**Assignment**
Every line below from the one containing "structure WorkQueue where" through the one containing "disabled : Bool" must be transcribed exactly. Omit all lines outside that stretch.

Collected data
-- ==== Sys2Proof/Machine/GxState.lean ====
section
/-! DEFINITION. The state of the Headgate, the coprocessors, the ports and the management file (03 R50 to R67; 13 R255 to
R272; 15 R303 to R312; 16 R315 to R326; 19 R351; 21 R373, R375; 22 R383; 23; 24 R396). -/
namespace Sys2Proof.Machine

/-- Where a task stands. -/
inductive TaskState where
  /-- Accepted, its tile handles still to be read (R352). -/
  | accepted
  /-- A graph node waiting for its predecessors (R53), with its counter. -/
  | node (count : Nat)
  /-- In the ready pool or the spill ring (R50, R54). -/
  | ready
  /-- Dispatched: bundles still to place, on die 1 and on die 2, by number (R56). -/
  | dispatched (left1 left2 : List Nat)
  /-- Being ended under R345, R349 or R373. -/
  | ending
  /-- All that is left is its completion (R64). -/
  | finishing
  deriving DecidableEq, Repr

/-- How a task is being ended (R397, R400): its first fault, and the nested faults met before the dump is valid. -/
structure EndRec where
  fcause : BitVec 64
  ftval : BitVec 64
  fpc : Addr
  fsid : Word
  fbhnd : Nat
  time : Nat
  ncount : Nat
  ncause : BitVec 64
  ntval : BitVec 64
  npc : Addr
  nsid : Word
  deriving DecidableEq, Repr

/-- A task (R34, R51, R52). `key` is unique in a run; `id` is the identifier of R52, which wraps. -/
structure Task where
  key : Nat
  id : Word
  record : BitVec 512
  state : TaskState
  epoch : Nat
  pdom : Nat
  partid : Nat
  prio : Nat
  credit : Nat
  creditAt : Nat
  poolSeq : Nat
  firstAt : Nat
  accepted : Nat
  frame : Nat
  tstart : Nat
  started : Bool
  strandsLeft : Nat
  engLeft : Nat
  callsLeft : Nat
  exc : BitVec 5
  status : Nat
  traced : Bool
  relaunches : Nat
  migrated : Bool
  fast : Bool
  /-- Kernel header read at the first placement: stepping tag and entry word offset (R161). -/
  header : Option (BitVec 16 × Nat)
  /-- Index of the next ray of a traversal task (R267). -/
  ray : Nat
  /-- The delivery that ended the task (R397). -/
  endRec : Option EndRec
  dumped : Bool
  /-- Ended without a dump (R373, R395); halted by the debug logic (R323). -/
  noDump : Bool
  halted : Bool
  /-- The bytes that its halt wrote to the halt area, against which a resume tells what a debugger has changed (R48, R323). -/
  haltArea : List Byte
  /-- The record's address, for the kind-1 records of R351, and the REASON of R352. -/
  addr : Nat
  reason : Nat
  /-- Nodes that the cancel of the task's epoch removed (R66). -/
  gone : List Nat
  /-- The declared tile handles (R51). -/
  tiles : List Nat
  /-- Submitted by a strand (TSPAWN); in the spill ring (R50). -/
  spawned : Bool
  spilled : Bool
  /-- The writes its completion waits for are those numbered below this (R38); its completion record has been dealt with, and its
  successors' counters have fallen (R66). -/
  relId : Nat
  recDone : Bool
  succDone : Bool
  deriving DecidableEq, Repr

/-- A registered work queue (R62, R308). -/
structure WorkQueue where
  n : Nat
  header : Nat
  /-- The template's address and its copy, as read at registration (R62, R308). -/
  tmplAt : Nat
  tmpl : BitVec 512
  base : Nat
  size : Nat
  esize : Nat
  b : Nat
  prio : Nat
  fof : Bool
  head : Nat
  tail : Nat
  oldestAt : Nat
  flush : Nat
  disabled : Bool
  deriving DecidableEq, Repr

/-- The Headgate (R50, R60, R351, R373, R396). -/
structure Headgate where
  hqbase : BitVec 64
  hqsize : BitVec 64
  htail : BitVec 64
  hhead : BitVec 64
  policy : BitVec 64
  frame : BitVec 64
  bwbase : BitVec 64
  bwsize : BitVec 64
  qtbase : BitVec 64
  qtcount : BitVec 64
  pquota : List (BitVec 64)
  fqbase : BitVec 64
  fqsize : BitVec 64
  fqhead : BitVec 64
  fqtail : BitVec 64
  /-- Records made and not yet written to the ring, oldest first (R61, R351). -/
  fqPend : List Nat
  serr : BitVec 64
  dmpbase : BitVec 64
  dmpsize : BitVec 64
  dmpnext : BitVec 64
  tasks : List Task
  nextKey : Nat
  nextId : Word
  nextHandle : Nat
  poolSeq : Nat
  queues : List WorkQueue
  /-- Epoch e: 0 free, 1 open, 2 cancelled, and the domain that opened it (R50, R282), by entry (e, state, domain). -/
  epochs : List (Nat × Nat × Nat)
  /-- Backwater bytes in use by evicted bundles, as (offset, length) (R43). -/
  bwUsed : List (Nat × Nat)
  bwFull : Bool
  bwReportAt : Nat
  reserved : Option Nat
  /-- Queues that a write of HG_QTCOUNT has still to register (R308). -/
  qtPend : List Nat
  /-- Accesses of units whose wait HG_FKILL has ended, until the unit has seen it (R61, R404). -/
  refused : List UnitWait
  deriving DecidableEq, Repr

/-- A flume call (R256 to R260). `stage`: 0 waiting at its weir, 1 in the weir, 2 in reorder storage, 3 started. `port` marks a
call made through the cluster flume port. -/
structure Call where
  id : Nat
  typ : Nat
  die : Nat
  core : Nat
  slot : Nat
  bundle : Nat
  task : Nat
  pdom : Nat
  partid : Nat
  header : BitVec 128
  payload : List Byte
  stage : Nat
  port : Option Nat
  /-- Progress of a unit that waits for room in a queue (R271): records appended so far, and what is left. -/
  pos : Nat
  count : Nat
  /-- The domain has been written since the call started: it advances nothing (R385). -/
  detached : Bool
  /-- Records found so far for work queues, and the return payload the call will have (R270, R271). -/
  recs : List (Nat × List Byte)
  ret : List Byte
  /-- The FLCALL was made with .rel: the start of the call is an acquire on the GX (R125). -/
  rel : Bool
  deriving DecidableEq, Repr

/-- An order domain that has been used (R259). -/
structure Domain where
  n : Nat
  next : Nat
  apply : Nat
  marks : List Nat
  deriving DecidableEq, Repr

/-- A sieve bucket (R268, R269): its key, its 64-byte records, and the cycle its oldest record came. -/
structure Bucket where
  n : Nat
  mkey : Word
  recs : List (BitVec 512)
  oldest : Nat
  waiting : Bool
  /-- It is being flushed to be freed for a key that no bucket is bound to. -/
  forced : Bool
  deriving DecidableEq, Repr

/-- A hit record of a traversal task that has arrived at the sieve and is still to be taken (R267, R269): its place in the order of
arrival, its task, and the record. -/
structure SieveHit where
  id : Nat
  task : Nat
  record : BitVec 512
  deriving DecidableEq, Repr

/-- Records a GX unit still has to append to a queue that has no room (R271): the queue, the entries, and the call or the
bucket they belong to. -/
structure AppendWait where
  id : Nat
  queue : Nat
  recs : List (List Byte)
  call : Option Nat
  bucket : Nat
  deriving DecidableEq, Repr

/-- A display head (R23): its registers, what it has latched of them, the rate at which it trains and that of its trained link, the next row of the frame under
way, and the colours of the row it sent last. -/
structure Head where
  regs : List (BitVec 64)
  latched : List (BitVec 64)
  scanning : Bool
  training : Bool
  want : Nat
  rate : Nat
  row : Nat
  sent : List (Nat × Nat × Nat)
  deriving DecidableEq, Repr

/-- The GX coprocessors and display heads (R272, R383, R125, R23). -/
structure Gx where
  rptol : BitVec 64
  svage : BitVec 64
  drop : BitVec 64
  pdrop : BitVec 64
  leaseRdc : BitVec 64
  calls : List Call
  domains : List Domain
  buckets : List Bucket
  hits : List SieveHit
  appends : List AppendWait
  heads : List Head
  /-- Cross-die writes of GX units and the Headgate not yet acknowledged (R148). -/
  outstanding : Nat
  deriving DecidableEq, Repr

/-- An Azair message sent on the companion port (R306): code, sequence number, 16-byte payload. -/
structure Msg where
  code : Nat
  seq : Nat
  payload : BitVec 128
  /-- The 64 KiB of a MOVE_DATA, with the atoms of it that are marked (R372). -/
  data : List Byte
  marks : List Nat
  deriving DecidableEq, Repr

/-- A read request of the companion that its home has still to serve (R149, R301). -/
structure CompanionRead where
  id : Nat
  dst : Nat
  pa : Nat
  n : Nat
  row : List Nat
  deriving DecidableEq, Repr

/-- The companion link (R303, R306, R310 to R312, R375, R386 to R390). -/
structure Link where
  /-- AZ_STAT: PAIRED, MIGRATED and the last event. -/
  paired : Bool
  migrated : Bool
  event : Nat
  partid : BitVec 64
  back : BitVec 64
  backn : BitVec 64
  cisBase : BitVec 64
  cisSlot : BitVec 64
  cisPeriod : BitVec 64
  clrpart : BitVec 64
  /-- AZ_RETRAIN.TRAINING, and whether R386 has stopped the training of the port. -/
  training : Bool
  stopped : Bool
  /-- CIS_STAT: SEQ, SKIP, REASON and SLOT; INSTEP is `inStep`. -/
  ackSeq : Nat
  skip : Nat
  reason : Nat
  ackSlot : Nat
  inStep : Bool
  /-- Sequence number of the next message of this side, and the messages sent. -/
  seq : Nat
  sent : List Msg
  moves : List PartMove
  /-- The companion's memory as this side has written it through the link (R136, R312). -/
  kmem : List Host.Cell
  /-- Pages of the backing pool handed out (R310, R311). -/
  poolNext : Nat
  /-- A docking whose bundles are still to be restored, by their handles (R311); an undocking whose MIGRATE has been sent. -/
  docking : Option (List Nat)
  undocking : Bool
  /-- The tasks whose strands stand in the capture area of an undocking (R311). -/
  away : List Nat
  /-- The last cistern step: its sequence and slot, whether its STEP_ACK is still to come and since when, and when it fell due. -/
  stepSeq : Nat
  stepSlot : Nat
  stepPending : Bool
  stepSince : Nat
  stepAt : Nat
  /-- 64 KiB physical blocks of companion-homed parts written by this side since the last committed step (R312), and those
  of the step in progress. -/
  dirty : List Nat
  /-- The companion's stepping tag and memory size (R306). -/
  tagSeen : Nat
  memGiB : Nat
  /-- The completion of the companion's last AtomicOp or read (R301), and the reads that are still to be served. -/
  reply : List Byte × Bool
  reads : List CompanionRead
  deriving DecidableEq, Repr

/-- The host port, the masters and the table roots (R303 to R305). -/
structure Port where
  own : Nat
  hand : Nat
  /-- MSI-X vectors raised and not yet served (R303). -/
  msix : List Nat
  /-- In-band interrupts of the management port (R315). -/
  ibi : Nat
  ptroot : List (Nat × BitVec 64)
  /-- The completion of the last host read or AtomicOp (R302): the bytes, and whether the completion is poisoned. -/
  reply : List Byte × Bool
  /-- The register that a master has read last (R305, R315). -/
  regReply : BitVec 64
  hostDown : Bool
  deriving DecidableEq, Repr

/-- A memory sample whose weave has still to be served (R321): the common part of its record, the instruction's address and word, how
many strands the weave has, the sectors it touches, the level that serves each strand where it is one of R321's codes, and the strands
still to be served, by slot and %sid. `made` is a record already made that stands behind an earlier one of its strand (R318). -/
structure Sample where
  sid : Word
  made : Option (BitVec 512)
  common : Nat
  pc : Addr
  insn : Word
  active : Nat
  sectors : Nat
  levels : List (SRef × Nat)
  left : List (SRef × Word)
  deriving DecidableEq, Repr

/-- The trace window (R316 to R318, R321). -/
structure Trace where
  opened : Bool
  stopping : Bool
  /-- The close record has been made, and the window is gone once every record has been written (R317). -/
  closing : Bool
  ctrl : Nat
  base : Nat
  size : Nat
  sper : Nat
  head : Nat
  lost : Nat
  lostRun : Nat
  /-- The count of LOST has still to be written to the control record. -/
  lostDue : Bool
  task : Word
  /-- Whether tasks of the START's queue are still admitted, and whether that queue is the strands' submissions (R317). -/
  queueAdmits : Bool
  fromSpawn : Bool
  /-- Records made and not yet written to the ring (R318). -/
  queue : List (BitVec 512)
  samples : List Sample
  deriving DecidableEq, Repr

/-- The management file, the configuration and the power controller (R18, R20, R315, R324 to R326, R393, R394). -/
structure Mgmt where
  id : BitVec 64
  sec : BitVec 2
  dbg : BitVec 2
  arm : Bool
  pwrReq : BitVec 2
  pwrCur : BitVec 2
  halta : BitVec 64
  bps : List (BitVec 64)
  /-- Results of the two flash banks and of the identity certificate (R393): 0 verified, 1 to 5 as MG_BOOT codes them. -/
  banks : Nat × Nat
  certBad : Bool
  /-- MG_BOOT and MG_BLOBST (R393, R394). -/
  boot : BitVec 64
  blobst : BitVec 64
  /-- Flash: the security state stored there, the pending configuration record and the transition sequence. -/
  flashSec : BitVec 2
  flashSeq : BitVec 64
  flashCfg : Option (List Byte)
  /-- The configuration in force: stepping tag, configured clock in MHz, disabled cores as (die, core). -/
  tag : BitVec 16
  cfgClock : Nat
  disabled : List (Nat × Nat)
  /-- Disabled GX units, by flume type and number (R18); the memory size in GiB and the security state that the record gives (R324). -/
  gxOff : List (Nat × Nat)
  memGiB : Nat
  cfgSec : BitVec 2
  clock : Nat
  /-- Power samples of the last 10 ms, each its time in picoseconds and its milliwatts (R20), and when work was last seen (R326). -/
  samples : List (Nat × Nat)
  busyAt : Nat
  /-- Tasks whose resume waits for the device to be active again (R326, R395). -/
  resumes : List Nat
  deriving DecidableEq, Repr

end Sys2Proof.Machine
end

---

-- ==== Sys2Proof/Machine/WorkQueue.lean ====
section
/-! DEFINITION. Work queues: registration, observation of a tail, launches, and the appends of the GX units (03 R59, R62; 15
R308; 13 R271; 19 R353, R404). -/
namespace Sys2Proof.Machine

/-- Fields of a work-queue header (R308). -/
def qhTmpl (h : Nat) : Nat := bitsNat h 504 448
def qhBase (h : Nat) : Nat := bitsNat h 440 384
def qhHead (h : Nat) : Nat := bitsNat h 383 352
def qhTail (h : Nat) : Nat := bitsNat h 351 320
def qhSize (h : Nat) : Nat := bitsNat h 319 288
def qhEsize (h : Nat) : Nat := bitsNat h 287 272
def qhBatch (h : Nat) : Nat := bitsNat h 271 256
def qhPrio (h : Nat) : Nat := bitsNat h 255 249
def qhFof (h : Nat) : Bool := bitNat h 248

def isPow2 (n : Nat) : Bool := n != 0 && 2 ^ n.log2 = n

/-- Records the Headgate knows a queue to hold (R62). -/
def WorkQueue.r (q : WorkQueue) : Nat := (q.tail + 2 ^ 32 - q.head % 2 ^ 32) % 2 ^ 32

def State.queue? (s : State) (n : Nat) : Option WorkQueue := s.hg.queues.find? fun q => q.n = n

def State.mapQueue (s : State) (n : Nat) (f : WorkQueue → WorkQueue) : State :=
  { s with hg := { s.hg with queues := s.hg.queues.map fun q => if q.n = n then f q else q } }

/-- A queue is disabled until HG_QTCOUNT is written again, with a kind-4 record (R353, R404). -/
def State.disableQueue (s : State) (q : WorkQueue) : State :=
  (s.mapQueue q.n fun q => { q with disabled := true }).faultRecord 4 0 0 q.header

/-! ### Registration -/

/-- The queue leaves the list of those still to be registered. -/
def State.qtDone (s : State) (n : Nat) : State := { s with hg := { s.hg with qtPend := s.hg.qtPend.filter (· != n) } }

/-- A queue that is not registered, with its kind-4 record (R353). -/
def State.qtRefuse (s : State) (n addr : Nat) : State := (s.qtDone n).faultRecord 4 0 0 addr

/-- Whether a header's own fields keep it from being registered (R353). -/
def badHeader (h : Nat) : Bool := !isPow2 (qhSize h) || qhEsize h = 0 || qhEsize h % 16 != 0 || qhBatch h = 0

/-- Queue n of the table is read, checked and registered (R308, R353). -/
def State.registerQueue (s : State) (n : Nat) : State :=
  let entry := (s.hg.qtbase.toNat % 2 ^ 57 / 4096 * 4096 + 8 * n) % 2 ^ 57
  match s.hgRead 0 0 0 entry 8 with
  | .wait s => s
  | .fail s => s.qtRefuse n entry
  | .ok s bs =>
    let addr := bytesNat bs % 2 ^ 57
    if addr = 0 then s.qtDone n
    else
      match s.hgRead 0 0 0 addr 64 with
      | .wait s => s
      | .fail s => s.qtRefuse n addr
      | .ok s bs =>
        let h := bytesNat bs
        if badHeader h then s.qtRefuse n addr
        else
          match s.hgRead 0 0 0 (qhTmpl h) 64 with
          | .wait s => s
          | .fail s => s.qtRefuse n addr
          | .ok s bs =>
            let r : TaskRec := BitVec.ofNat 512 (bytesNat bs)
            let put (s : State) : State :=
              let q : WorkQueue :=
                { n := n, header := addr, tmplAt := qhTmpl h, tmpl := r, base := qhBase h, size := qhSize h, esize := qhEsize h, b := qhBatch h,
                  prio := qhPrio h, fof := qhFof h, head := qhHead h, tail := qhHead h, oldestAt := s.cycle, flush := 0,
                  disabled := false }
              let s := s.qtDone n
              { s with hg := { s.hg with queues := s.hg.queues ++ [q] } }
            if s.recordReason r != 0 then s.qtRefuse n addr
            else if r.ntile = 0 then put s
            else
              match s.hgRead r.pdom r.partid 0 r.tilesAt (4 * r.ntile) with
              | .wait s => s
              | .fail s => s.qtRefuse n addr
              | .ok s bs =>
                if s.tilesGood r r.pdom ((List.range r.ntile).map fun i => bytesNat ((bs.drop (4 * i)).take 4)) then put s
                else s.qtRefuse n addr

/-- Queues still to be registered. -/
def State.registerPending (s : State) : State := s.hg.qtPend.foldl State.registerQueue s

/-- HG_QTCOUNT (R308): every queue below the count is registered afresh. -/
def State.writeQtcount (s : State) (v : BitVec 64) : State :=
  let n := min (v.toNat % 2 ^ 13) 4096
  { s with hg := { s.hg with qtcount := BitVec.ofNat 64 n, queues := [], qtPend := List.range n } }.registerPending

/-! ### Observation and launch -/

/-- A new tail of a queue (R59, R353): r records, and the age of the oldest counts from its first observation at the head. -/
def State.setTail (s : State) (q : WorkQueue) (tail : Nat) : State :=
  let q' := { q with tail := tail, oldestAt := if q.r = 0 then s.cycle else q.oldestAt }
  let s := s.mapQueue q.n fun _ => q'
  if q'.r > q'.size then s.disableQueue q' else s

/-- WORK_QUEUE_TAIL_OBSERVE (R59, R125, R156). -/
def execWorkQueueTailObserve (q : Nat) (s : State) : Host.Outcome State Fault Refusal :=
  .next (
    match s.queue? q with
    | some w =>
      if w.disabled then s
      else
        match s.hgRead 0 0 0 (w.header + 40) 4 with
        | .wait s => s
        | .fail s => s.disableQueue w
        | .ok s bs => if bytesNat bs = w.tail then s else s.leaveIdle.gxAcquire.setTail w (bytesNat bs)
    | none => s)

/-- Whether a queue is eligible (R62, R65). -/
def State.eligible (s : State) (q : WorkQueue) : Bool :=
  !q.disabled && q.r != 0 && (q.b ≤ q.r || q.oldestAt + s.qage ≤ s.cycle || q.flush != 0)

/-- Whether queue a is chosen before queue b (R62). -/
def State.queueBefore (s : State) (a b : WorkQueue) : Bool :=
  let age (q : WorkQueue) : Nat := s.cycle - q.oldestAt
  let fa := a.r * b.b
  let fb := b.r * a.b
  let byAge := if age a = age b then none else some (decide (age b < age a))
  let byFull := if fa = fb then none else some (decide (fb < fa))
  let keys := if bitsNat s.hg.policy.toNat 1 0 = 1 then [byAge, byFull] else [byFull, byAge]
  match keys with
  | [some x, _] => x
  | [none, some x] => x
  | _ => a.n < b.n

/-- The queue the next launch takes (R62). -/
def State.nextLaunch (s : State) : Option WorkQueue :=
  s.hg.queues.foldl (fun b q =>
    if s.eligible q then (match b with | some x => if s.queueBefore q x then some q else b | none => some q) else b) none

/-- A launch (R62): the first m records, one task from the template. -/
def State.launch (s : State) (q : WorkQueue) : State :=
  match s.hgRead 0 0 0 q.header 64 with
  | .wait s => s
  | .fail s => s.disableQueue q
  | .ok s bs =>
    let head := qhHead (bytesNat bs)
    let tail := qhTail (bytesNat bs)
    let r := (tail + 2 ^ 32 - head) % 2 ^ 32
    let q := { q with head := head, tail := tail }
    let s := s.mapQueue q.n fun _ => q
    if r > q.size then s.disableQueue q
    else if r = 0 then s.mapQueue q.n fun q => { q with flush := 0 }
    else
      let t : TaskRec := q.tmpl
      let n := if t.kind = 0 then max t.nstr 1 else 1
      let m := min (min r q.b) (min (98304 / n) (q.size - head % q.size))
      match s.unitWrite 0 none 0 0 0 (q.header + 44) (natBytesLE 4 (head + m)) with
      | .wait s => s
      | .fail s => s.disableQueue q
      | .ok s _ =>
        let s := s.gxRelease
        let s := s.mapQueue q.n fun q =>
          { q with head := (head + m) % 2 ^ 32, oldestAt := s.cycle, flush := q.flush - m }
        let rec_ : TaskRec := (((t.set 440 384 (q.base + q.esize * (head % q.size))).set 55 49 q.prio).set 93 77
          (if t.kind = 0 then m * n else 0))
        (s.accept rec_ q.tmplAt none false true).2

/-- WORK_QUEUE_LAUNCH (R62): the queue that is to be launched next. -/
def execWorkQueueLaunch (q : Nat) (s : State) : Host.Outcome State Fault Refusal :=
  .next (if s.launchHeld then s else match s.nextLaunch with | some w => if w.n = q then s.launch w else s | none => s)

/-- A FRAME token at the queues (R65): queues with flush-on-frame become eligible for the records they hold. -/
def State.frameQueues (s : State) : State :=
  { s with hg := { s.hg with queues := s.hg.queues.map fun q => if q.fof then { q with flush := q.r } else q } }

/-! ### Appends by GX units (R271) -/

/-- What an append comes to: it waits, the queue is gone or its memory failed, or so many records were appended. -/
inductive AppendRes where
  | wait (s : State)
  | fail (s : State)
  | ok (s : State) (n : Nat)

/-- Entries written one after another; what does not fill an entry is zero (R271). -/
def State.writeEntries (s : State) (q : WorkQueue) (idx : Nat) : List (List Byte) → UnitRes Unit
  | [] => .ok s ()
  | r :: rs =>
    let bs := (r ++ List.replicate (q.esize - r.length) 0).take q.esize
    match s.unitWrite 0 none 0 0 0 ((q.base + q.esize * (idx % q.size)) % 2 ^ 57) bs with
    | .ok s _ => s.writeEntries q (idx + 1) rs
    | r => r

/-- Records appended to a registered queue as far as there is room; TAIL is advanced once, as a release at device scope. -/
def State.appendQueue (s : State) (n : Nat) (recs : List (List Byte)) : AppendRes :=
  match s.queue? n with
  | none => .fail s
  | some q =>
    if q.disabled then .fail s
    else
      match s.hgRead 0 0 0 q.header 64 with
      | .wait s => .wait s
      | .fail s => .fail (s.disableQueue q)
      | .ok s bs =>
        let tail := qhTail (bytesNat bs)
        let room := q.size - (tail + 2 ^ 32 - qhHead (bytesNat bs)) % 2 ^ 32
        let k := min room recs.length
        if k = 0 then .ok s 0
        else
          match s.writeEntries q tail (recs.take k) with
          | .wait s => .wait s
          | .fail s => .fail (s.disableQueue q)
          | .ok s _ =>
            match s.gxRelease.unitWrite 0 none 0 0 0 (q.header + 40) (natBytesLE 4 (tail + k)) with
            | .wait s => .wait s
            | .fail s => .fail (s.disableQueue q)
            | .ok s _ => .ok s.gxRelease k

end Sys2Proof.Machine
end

**Solution below**
structure WorkQueue where
  n : Nat
  header : Nat
  /-- The template's address and its copy, as read at registration (R62, R308). -/
  tmplAt : Nat
  tmpl : BitVec 512
  base : Nat
  size : Nat
  esize : Nat
  b : Nat
  prio : Nat
  fof : Bool
  head : Nat
  tail : Nat
  oldestAt : Nat
  flush : Nat
  disabled : Bool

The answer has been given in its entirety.